The major break with ‘Saudi’ would be the Arab Spring. Qatar, through it’s news network Al Jazeera, through it’s funding of the Muslim Brotherhood and other such groups, and through other methods, would promote the protests that rocked through the Arab Spring which were aimed at overthrowing the various tyrants (Ben Ali, Mubarak, Saleh, Gaddafi (Gaddafi, while a positive figure from 1969–2003, would become reactionary after his détente with the West), who were all overthrown, Assad (who, contrary to what your favourite Russia loving ‘anti-imperialist’ would want you to believe, IS a tyrant, though the opposition isn’t much better than him), which would lead to a civil war, Hamad al Khalifa, which would lead to a Saudi intervention against his almost overthrow by Shia protestors, and others).

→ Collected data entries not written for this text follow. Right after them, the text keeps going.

-- ==== Sys2Proof/Laws/Memory.lean ====
section
/-! SUPPORT. The laws of host memory: a read after a write, and that a write keeps the canonical form (20_memory.md R53). -/

namespace Sys2Proof.Machine

/-- A write leaves every other address alone. -/
theorem memGet_memSet_ne (m : Memory) {a b : Nat} (v : Byte) (h : b ≠ a) : memGet (memSet m a v) b = memGet m b := by
  induction m with
  | nil => unfold memSet; split_ifs <;> simp [memGet, h.symm]
  | cons c t ih =>
    obtain ⟨x, w⟩ := c
    unfold memSet
    split_ifs with h1 h2 h2 h3
    · rfl
    · simp [memGet, h.symm]
    · subst h2; simp [memGet, h.symm]
    · subst h2; simp [memGet, h.symm]
    · simp only [memGet, ih]

/-- A list whose addresses all lie above an address reads 0 there. -/
theorem memGet_below {lo a : Nat} {m : Memory} (hm : memAbove lo m = true) (h : a < lo) : memGet m a = 0 := by
  induction m generalizing lo with
  | nil => rfl
  | cons c t ih =>
    obtain ⟨x, w⟩ := c
    simp only [memAbove, Bool.and_eq_true, decide_eq_true_eq] at hm
    have hx : x ≠ a := by omega
    simp only [memGet, hx, if_false]
    exact ih hm.2.2 (by omega)

/-- A read after a write to the same address gives the value written. -/
theorem memGet_memSet_same {lo : Nat} {m : Memory} (hm : memAbove lo m = true) (a : Nat) (v : Byte) :
    memGet (memSet m a v) a = v := by
  induction m generalizing lo with
  | nil => unfold memSet; split_ifs with hv <;> simp [memGet, hv]
  | cons c t ih =>
    obtain ⟨x, w⟩ := c
    simp only [memAbove, Bool.and_eq_true, decide_eq_true_eq] at hm
    unfold memSet
    split_ifs with h1 h2 h2 h3
    · subst h2
      have hx : x ≠ a := by omega
      simp only [memGet, hx, if_false]
      exact memGet_below hm.2.2 (by omega)
    · simp [memGet]
    · rw [h3]; exact memGet_below hm.2.2 (by omega)
    · simp [memGet]
    · have hx : x ≠ a := fun e => h2 e.symm
      simp only [memGet, hx, if_false]
      exact ih hm.2.2

/-- A bound on a list's addresses may be lowered. -/
theorem memAbove_mono {lo lo' : Nat} {m : Memory} (hm : memAbove lo m = true) (h : lo' ≤ lo) : memAbove lo' m = true := by
  cases m with
  | nil => rfl
  | cons c t =>
    obtain ⟨x, w⟩ := c
    simp only [memAbove, Bool.and_eq_true, decide_eq_true_eq] at hm ⊢
    exact ⟨by omega, hm.2⟩

/-- A write at or above the bound keeps the list strictly rising, with no listed byte 0. -/
theorem memAbove_memSet {lo a : Nat} {m : Memory} (hm : memAbove lo m = true) (h : lo ≤ a) (v : Byte) :
    memAbove lo (memSet m a v) = true := by
  induction m generalizing lo with
  | nil =>
    unfold memSet
    split_ifs with hv
    · rfl
    · simpa only [memAbove, Bool.and_eq_true, decide_eq_true_eq, and_true] using ⟨h, hv⟩
  | cons c t ih =>
    obtain ⟨x, w⟩ := c
    have hm' := hm
    simp only [memAbove, Bool.and_eq_true, decide_eq_true_eq] at hm
    unfold memSet
    split_ifs with h1 h2 h2 h3
    · exact hm'
    · simp only [memAbove, Bool.and_eq_true, decide_eq_true_eq]
      exact ⟨h, h2, by omega, hm.2⟩
    · exact memAbove_mono hm.2.2 (by omega)
    · simp only [memAbove, Bool.and_eq_true, decide_eq_true_eq]
      exact ⟨h, h3, by rw [h2]; exact hm.2.2⟩
    · simp only [memAbove, Bool.and_eq_true, decide_eq_true_eq]
      exact ⟨hm.1, hm.2.1, ih hm.2.2 (by omega)⟩

/-- The addresses a write lists are the old ones and its own. -/
theorem mem_memSet {m : Memory} {a : Nat} {v : Byte} {c : Host.Cell} (h : c ∈ memSet m a v) : c ∈ m ∨ c.1 = a := by
  induction m with
  | nil => unfold memSet at h; split_ifs at h <;> simp at h; simp [h]
  | cons d t ih =>
    obtain ⟨x, w⟩ := d
    unfold memSet at h
    split_ifs at h with h1 h2 h2 h3 <;> simp only [List.mem_cons] at h ⊢
    · exact .inl h
    · rcases h with h | h
      · exact .inr (by rw [h])
      · exact .inl h
    · exact .inl (.inr h)
    · rcases h with h | h
      · exact .inr (by rw [h])
      · exact .inl (.inr h)
    · rcases h with h | h
      · exact .inl (.inl h)
      · exact (ih h).imp_left .inr

/-- Every write of a 32-bit address keeps the canonical form. -/
theorem Memory.wf_memSet {m : Memory} (hm : Memory.wf m = true) (a : Word) (v : Byte) :
    Memory.wf (memSet m a.toNat v) = true := by
  simp only [Memory.wf, Bool.and_eq_true, List.all_eq_true, decide_eq_true_eq] at hm ⊢
  refine ⟨memAbove_memSet hm.1 (Nat.zero_le _) v, fun c hc => ?_⟩
  rcases mem_memSet hc with h | h
  · exact hm.2 c h
  · rw [h]; exact a.isLt

/-- In a memory in canonical form a read after a write to the same address gives the value written. -/
theorem Memory.get_set_same {m : Memory} (hm : Memory.wf m = true) (a : Nat) (v : Byte) : memGet (memSet m a v) a = v := by
  simp only [Memory.wf, Bool.and_eq_true] at hm
  exact memGet_memSet_same hm.1 a v

/-- Reset memory is in canonical form. -/
theorem Memory.wf_reset : Memory.wf State.reset.mem = true := rfl

end Sys2Proof.Machine
end

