theorem readN_endsIn (n : Count) (s : State) :
    EndsIn [.timeoutRxne, .timeoutBtfA, .timeoutBtfB] n s (readN s) := by
  unfold readN
  split
  · exact act_endsIn _ rfl
  · exact (readTop_endsIn (seqOnly_initTransfer s) n).mono (by decide)
  · exact poll_endsIn _ _ _ (raise_endsIn (by decide))
  · exact receiveByte_endsIn _
  · exact storeByte_endsIn _ _
  · exact (readTop_endsIn (seqOnly_advance s) n).mono (by decide)
  · exact poll_endsIn _ _ _ (raise_endsIn (by decide))
  · exact act_endsIn _ rfl
  · exact endsIn_ite (act_endsIn _ rfl) (receiveByte_endsIn _)
  · exact receiveByte_endsIn _
  · exact storeByte_endsIn _ _
  · exact startPoll_endsIn _ _ _ (seqOnly_advance s) fun _ => raise_endsIn (by decide)
  · exact poll_endsIn _ _ _ (raise_endsIn (by decide))
  · exact endsIn_ite (act_endsIn _ rfl) (receiveByte_endsIn _)
  · exact receiveByte_endsIn _
  · exact storeByte_endsIn _ _
  · exact receiveByte_endsIn _
  · exact storeByte_endsIn _ _
  · exact endsIn_fault _

theorem readEnd_endsIn (s : State) : EndsIn [.timeoutStopclr] s.cur.cmd.count s (readEnd s) :=
  endsIn_ite (stopWait_endsIn _ s) finishOk_endsIn

/-! The micro-programs, each with the errors of its Results line and the count its success reports. -/

theorem openStep_endsIn (s : State) : EndsIn [.argIfidRange, .argHzMax, .timeoutIdle] 0 s (openStep s) := by
  unfold openStep
  split
  · exact checkIfid_endsIn (by decide) (act_endsIn _ rfl)
  · exact act_endsIn _ rfl
  · exact act_endsIn _ rfl
  · exact (setFreqBody_endsIn s).mono (by decide)

theorem setFreqStep_endsIn (s : State) : EndsIn [.argIfidRange, .argHzMax, .timeoutIdle] 0 s (setFreqStep s) := by
  unfold setFreqStep
  split
  · exact checkIfid_endsIn (by decide) ((freqCheck_endsIn 0 s).mono (by decide))
  · exact endsIn_fault _
  · exact (setFreqBody_endsIn s).mono (by decide)

theorem closeStep_endsIn (s : State) : EndsIn [.argIfidRange, .timeoutIdle] 0 s (closeStep s) := by
  unfold closeStep
  split
  · exact checkIfid_endsIn (by decide) (startPoll_endsIn _ _ _ (seqOnly_refl s) fun _ => act_endsIn _ rfl)
  · exact poll_endsIn _ _ _ (act_endsIn _ rfl)
  · exact act_endsIn _ rfl
  · exact raise_endsIn (by decide)
  · exact finishOk_endsIn
  · exact endsIn_fault _

theorem genStopStep_endsIn (s : State) : EndsIn [.argIfidRange, .timeoutStopclr] 0 s (genStopStep s) := by
  unfold genStopStep
  split
  · exact checkIfid_endsIn (by decide) (act_endsIn _ rfl)
  · exact (stopPhase_endsIn 0 s).mono (by decide)

theorem writeStep_endsIn (s : State) :
    EndsIn [.argIfidRange, .timeoutSb, .timeoutAddr, .timeoutTxeData, .timeoutTxeFinal, .timeoutStopclr, .nackAddr,
      .nackAfFinal] s.cur.cmd.count s (writeStep s) := by
  cases hu : s.upc
  all_goals simp only [writeStep, hu]
  case entry => exact checkIfid_endsIn (by decide) (act_endsIn _ rfl)
  case wrSr1 | wrSr2 => exact act_endsIn _ rfl
  case clearAf | start | sbStart | sbPoll | addrByte | addrStart | addrPoll | afNack | afTimeout =>
    exact (addressPhase_endsIn _ _ _ s).mono (by decide)
  all_goals exact (dataOut_endsIn s).mono (by decide)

This was much to the chagrin of the ‘Saudi’ comprador bourgeoise and the ‘Emirati’ bourgeoise which would oppose almost most of the Arab Spring protests, especially the ones inside them, in Bahrain (though with the level of control ‘Saudi’ has over Bahrain, it is essentially a province of ‘Saudi’ pretending to be a country), and in Egypt.

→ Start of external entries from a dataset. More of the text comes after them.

-- ==== Sys2Proof/Machine/Mem.lean ====
section
/-! DEFINITION. Byte memories as sorted lists of address and byte: reads, writes and the canonical form. -/

namespace Sys2Proof.Machine

/-- A sparse byte memory. -/
abbrev Memory := List Host.Cell

/-- The canonical form of the Range memory: addresses strictly rising, no byte equal to the zero that an unlisted
address reads as. -/
def Memory.wf : Memory → Bool
  | [] => true
  | [c] => c.2 != 0
  | c :: d :: m => c.2 != 0 && c.1 < d.1 && Memory.wf (d :: m)

/-- The byte listed at an address. -/
def Memory.find (m : Memory) (a : Nat) : Option Byte :=
  match m with
  | [] => none
  | c :: m => if c.1 = a then some c.2 else Memory.find m a

/-- The byte at an address, unlisted bytes reading as zero (R221). -/
def Memory.get (m : Memory) (a : Nat) : Byte := (m.find a).getD 0

/-- `n` bytes from an address. -/
def Memory.read (m : Memory) (a n : Nat) : List Byte := (List.range n).map fun i => m.get (a + i)

/-- Write one byte; writing zero removes the entry, so that equal memories are equal lists. -/
def Memory.put : Memory → Nat → Byte → Memory
  | [], a, b => if b = 0 then [] else [(a, b)]
  | c :: m, a, b =>
    if a < c.1 then (if b = 0 then c :: m else (a, b) :: c :: m)
    else if a = c.1 then (if b = 0 then m else (a, b) :: m)
    else c :: Memory.put m a b

/-- Write bytes at consecutive addresses. -/
def Memory.write (m : Memory) (a : Nat) : List Byte → Memory
  | [] => m
  | b :: bs => Memory.write (m.put a b) (a + 1) bs

/-- Zero every byte of `[a, a + n)`. -/
def Memory.clear (m : Memory) (a n : Nat) : Memory := m.filter fun c => c.1 < a || a + n ≤ c.1

/-- Write one byte of a memory whose unlisted bytes are not zero (a Hearth, a shadow): every written byte is listed. -/
def Memory.putAll : Memory → Nat → Byte → Memory
  | [], a, b => [(a, b)]
  | c :: m, a, b =>
    if a < c.1 then (a, b) :: c :: m
    else if a = c.1 then (a, b) :: m
    else c :: Memory.putAll m a b

/-- Write bytes at consecutive addresses of such a memory. -/
def Memory.writeAll (m : Memory) (a : Nat) : List Byte → Memory
  | [] => m
  | b :: bs => Memory.writeAll (m.putAll a b) (a + 1) bs

/-- The canonical form of such a memory: addresses strictly rising. -/
def Memory.sorted : Memory → Bool
  | [] => true
  | [_] => true
  | c :: d :: m => c.1 < d.1 && Memory.sorted (d :: m)

end Sys2Proof.Machine
end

The Contradiction between Qatar and the rest of the Khaleej would come to a boiling point in the 2010s.

Egypt: The First Battle, ends in a Qatari defeat

Qatar-aligned President Morsi and ‘Saudi’/‘Emirates’-alligned General (later President) el-Sisi

An Egyptian revolution. Hosni Mubarak has been overthrown. Who will take power now?

A major victory for Qatar would occur with the election of Mohammed Morsi of the Muslim Brotherhood in Egypt/Freedom and Justice Party, with the Egyptian comprador bourgeoise backing Morsi and aligning with Qatar, believing that the Morsi regime could silence the anger of the masses, and that the new Egypt could gain a more favourable position in the Arab world as the clients of the rising Qatari-Turkish sub-bloc.

Logo of the Safety and Development Party, the political wing of the Egyptian Islamic Jihad organization

Yusuf al Qaradawi would go home to Egypt, and more radical Salafists were able to openly organize groups to spread Salafi beliefs, with groups being either unbanned, like the Islamic Party/Peace and Development Party (the party allied with the Egyptian Islamic Jihad group with killed Anwar Sadat), Al Nour Party, Al Jama’a al Islamiyya, the Islamic Labour Party, or being able to be organized new parties freely, like the Flag Party of the Salafist preacher Hazem Salah Abu Ismail.

Hazem Salah Abu Ismail

However, Morsi could not end the crisis in Egypt. Egypt continued to have soaring food prices, mass youth unemployment, unemployment in general, high inflation, and generally continued to be in an economic crisis, leading to rising of the anger of the Egyptian masses.

There was also fear from the Copts that the new regime would begin persecuting them, and from women that the Muslim Brotherhood regime would take away the rights of women. While the Muslim Brotherhood would claim that they would not persecute Copts and wouldn’t attack the rights of women, this was not believed by the majority of Copts and a large section of the women of Egypt.

Increasingly, after the initial rush of euphoria with the establishment of a Liberal Democratic regime in Egypt, there was increasing unrest against the new government, against the policies of the Muslim Brotherhood and their inability to save the economy of Egypt, both amongst the proletariat and among factions of the comprador bourgeoise in Egypt.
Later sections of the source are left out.